I've used Tahitian Moon Sand before, but it was a little too fine for me. It scratched up an impeller and shaft on an AquaClear hob. Impeller actually rusted from the scratches and had to be replaced.


----------



## Paul Higashikawa (Mar 18, 2004)

The only other inert gravel I can think of that is black is those at petsmart/petco. You know what I'm talking about, I'm sure. Besides that, I highly recommend Eco-complete as well as the updated version of Fluorite which is somewhat darker than before. But both of those contain nutrients of some sort; good for plants, though.


----------



## K20A2 (Aug 12, 2006)

I second the eco complete suggestion. I know you said an inert substrate, but besides the standard black gravel seen at pet stores I cant think of anything either. The eco will give you varying sizes in the substrate which makes it very nice to look at, plus its good for the plants. It can usually be had for around 20 bucks a bag as well, so not really all that bad.


----------



## PoohBear (May 19, 2007)

I am looking for something not too expensive. I have a 40 gallon tank and the lfs said I would need 6-8 bags of the Eco-Complete. At $20 a bag, it's more than I wanted to spend. I believe the standard black gravel at pet stores is painted that color. I don't want anything that is painted. I have a bucket of leftover flourite from a tank I did a couple of years ago. It isn't enough to do the 40 gallon, and I'd really like a black substrate now anyways.


----------



## trackhazard (Sep 20, 2006)

Look for T-grade 3M colorquartz. Big 50 lb bags of it can be had for anywhere from 15-25 bucks or so depending on where you buy. It comes in all sorts of colors including black.

Eco-complete isn't a dark black. Its kinda brownish/dark grey.

-Charlie


----------



## PoohBear (May 19, 2007)

trackhazard said:


> Look for T-grade 3M colorquartz. Big 50 lb bags of it can be had for anywhere from 15-25 bucks or so depending on where you buy. It comes in all sorts of colors including black.
> 
> -Charlie


Where does one find T-grade 3M colorquartz? Sounds like it might fit the bill if I can find it.


----------



## houseofcards (Feb 16, 2005)

PoohBear said:


> I am looking for something not too expensive. I have a 40 gallon tank and the lfs said I would need 6-8 bags of the Eco-Complete. At $20 a bag, it's more than I wanted to spend. I believe the standard black gravel at pet stores is painted that color. I don't want anything that is painted. I have a bucket of leftover flourite from a tank I did a couple of years ago. It isn't enough to do the 40 gallon, and I'd really like a black substrate now anyways.

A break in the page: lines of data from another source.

-- ==== Sys2Proof/Laws/PerInstr.lean ====
section
/-! SUPPORT. One lemma for each command: what its well-formedness says of the handles, channels and data bytes it names. -/

namespace Sys2Proof.Laws

theorem all_one {α : Type} {f : α → Bool} {x : α} (h : f x = true) : [x].all f = true := by simp [h]

theorem all_two {α : Type} {f : α → Bool} {x y : α} (hx : f x = true) (hy : f y = true) : [x, y].all f = true := by
  simp [hx, hy]

theorem left2 {a b c : Bool} (h : (a && b && c) = true) : a = true := by
  cases a <;> simp_all

/-- The handles, channels and data bytes a command names directly. -/
structure Named where
  handles : List Nat
  channels : List Nat
  data : List Byte

/-- What each command names. -/
def namedBy : Instr → Named
  | .powerOnReset _ => { handles := [], channels := [], data := [] }
  | .resetAsserted => { handles := [], channels := [], data := [] }
  | .imageLoadComplete _ => { handles := [], channels := [], data := [] }
  | .noImage => { handles := [], channels := [], data := [] }
  | .cycleStart => { handles := [], channels := [], data := [] }
  | .messageFailure handle => { handles := [handle], channels := [], data := [] }
  | .releaseDropped handle => { handles := [handle], channels := [], data := [] }
  | .dataRangeObservation _ _ => { handles := [], channels := [], data := [] }
  | .discoverObservation _ _ => { handles := [], channels := [], data := [] }
  | .quietObservation _ _ => { handles := [], channels := [], data := [] }
  | .downstreamPacket _ _ _ => { handles := [], channels := [], data := [] }
  | .claim _ _ channel => { handles := [], channels := [channel], data := [] }
  | .held _ _ channel => { handles := [], channels := [channel], data := [] }
  | .offer _ _ fromChannel toChannel _ _ _ _ => { handles := [], channels := [fromChannel, toChannel], data := [] }
  | .accept _ _ channel newHandle => { handles := [newHandle], channels := [channel], data := [] }
  | .refuse _ _ channel _ => { handles := [], channels := [channel], data := [] }
  | .account _ _ fromChannel _ _ _ _ _ _ _ => { handles := [], channels := [fromChannel], data := [] }
  | .taken _ _ channel => { handles := [], channels := [channel], data := [] }
  | .reclaim _ _ fromChannel => { handles := [], channels := [fromChannel], data := [] }
  | .huntOpen _ _ => { handles := [], channels := [], data := [] }
  | .huntJoin _ _ channel _ => { handles := [], channels := [channel], data := [] }
  | .huntStep _ _ _ _ => { handles := [], channels := [], data := [] }
  | .huntReady _ _ channel _ _ => { handles := [], channels := [channel], data := [] }
  | .huntClose _ _ _ => { handles := [], channels := [], data := [] }
  | .present _ channel _ => { handles := [], channels := [channel], data := [] }
  | .carriedIgnoredFrame _ _ _ => { handles := [], channels := [], data := [] }
  | .frameCheckFailed _ => { handles := [], channels := [], data := [] }
  | .lineIdleContend _ => { handles := [], channels := [], data := [] }
  | .ownFrameVoided _ => { handles := [], channels := [], data := [] }
  | .detachTimerExpiry => { handles := [], channels := [], data := [] }
  | .resultCarried _ => { handles := [], channels := [], data := [] }
  | .reportCarried => { handles := [], channels := [], data := [] }
  | .usageFirstPartCarried => { handles := [], channels := [], data := [] }
  | .usageRecordCarried => { handles := [], channels := [], data := [] }
  | .drainComplete _ => { handles := [], channels := [], data := [] }
  | .drainTimerExpiry _ => { handles := [], channels := [], data := [] }
  | .claimHoldExpiry handle => { handles := [handle], channels := [], data := [] }
  | .lostTimerExpiry handle => { handles := [handle], channels := [], data := [] }
  | .handoverTimerExpiry handle => { handles := [handle], channels := [], data := [] }
  | .inboundTimerExpiry handle => { handles := [handle], channels := [], data := [] }
  | .guardExpiry => { handles := [], channels := [], data := [] }
  | .joinTimerExpiry => { handles := [], channels := [], data := [] }
  | .readyTimerExpiry => { handles := [], channels := [], data := [] }
  | .listeningTimerExpiry => { handles := [], channels := [], data := [] }
  | .repeatTimerExpiry _ => { handles := [], channels := [], data := [] }
  | .setProfile _ data => { handles := [], channels := [], data := data }
  | .setAccount _ data => { handles := [], channels := [], data := data }
  | .refill _ data => { handles := [], channels := [], data := data }
  | .move _ data => { handles := [], channels := [], data := data }
  | .remove _ data => { handles := [], channels := [], data := data }
  | .hold _ data => { handles := [], channels := [], data := data }
  | .clearHold _ data => { handles := [], channels := [], data := data }
  | .queryHome _ data => { handles := [], channels := [], data := data }
  | .listHomes _ data => { handles := [], channels := [], data := data }
  | .setTariff _ data _ => { handles := [], channels := [], data := data }
  | .fixTariff _ data _ => { handles := [], channels := [], data := data }
  | .setDiscovery _ data => { handles := [], channels := [], data := data }
  | .startHunt _ data => { handles := [], channels := [], data := data }
  | .restart _ data => { handles := [], channels := [], data := data }
  | .band _ data => { handles := [], channels := [], data := data }
  | .closePeriod _ data => { handles := [], channels := [], data := data }
  | .setFreeLabels _ data => { handles := [], channels := [], data := data }

/-- A well-formed command names handles 1 to 64 (R22), channels 0 to 3, and at most 48 data bytes (R173). -/
def Bounds.Statement (i : Instr) : Prop :=
  i.wf = true →
    (∀ h ∈ (namedBy i).handles, 1 ≤ h ∧ h ≤ 64) ∧ (∀ c ∈ (namedBy i).channels, c < 4) ∧ (namedBy i).data.length ≤ 48

/-- The statement for a command whose named parts are these. -/
theorem bounds_of (i : Instr) (p : Named) (e : namedBy i = p)
    (h : i.wf = true → p.handles.all handleOk = true ∧ p.channels.all channelOk = true ∧ dataOk p.data = true) :
    Bounds.Statement i := by
  subst e
  intro hw
  obtain ⟨h1, h2, h3⟩ := h hw
  simp only [List.all_eq_true, handleOk, channelOk, dataOk, Bool.and_eq_true, decide_eq_true_eq] at h1 h2 h3
  exact ⟨h1, h2, h3⟩

theorem Bounds.powerOnReset (straps : Station) : Bounds.Statement (.powerOnReset straps) :=
  bounds_of _ _ rfl fun _ => ⟨rfl, rfl, rfl⟩

theorem Bounds.resetAsserted : Bounds.Statement (.resetAsserted) :=
  bounds_of _ _ rfl fun _ => ⟨rfl, rfl, rfl⟩

theorem Bounds.imageLoadComplete (words : List ImageWord) : Bounds.Statement (.imageLoadComplete words) :=
  bounds_of _ _ rfl fun _ => ⟨rfl, rfl, rfl⟩

theorem Bounds.noImage : Bounds.Statement (.noImage) :=
  bounds_of _ _ rfl fun _ => ⟨rfl, rfl, rfl⟩

theorem Bounds.cycleStart : Bounds.Statement (.cycleStart) :=
  bounds_of _ _ rfl fun _ => ⟨rfl, rfl, rfl⟩

theorem Bounds.messageFailure (handle : Nat) : Bounds.Statement (.messageFailure handle) :=
  bounds_of _ _ rfl fun h => ⟨all_one h, rfl, rfl⟩

theorem Bounds.releaseDropped (handle : Nat) : Bounds.Statement (.releaseDropped handle) :=
  bounds_of _ _ rfl fun h => ⟨all_one h, rfl, rfl⟩

theorem Bounds.dataRangeObservation (window : WindowRef) (obs : BurstObs) : Bounds.Statement (.dataRangeObservation window obs) :=
  bounds_of _ _ rfl fun _ => ⟨rfl, rfl, rfl⟩

theorem Bounds.discoverObservation (window : WindowRef) (obs : DiscoverObs) : Bounds.Statement (.discoverObservation window obs) :=
  bounds_of _ _ rfl fun _ => ⟨rfl, rfl, rfl⟩

theorem Bounds.quietObservation (window : WindowRef) (light : Bool) : Bounds.Statement (.quietObservation window light) :=
  bounds_of _ _ rfl fun _ => ⟨rfl, rfl, rfl⟩

theorem Bounds.downstreamPacket (handle : Nat) (label : Nat) (bytes : Nat) : Bounds.Statement (.downstreamPacket handle label bytes) :=
  bounds_of _ _ rfl fun _ => ⟨rfl, rfl, rfl⟩

theorem Bounds.claim (src : Source) (serial : Serial) (channel : Nat) : Bounds.Statement (.claim src serial channel) :=
  bounds_of _ _ rfl fun h => ⟨rfl, all_one h, rfl⟩

theorem Bounds.held (src : Source) (serial : Serial) (channel : Nat) : Bounds.Statement (.held src serial channel) :=
  bounds_of _ _ rfl fun h => ⟨rfl, all_one h, rfl⟩

theorem Bounds.offer (src : Source) (serial : Serial) (fromChannel : Nat) (toChannel : Nat) (assured : Nat) (peak : Nat) (weight : Nat) (eqDelay : Nat) : Bounds.Statement (.offer src serial fromChannel toChannel assured peak weight eqDelay) :=
  bounds_of _ _ rfl fun h => ⟨rfl, all_two (Bool.and_eq_true_iff.1 (left2 h)).1 (Bool.and_eq_true_iff.1 (left2 h)).2, rfl⟩

theorem Bounds.accept (src : Source) (serial : Serial) (channel : Nat) (newHandle : Nat) : Bounds.Statement (.accept src serial channel newHandle) :=
  bounds_of _ _ rfl fun h => ⟨all_one (Bool.and_eq_true_iff.1 h).2, all_one (Bool.and_eq_true_iff.1 h).1, rfl⟩

theorem Bounds.refuse (src : Source) (serial : Serial) (channel : Nat) (reason : RefuseReason) : Bounds.Statement (.refuse src serial channel reason) :=
  bounds_of _ _ rfl fun h => ⟨rfl, all_one h, rfl⟩

theorem Bounds.account (src : Source) (serial : Serial) (fromChannel : Nat) (mode : Mode) (credit : Nat) (base : Nat) (lowWater : Nat) (residueUp : Nat) (residueDown : Nat) (period : Nat) : Bounds.Statement (.account src serial fromChannel mode credit base lowWater residueUp residueDown period) :=
  bounds_of _ _ rfl fun h => ⟨rfl, all_one (left2 (left2 (left2 h))), rfl⟩

theorem Bounds.taken (src : Source) (serial : Serial) (channel : Nat) : Bounds.Statement (.taken src serial channel) :=
  bounds_of _ _ rfl fun h => ⟨rfl, all_one h, rfl⟩

theorem Bounds.reclaim (src : Source) (serial : Serial) (fromChannel : Nat) : Bounds.Statement (.reclaim src serial fromChannel) :=
  bounds_of _ _ rfl fun h => ⟨rfl, all_one h, rfl⟩

theorem Bounds.huntOpen (src : Source) (id : HuntId) : Bounds.Statement (.huntOpen src id) :=
  bounds_of _ _ rfl fun _ => ⟨rfl, rfl, rfl⟩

Eight bags is way to much for a 40g. Even Carib-Sea recommends one to two pounds per gallon. If each bag is 20lbs you would need 2 to 4 bags depending on how deep you want it.


----------



## MatPat (Mar 22, 2004)

PoohBear said:


> Where does one find T-grade 3M colorquartz? Sounds like it might fit the bill if I can find it.


You need to find a distributor in your area that carries 3M products. This product was designed, I believe, for use in swimming pools, so pool stores in your area may be a good place to start your search. It is inert and should not effect water quality. The only distributor in Ohio, to my knowledge, is in the Cleveland area. This product comes in two grades, S- grade which is fine like Tahitian Moon Sand, and T-grade which is perfect for Aquarium use. Definately stick with the T-grade.


----------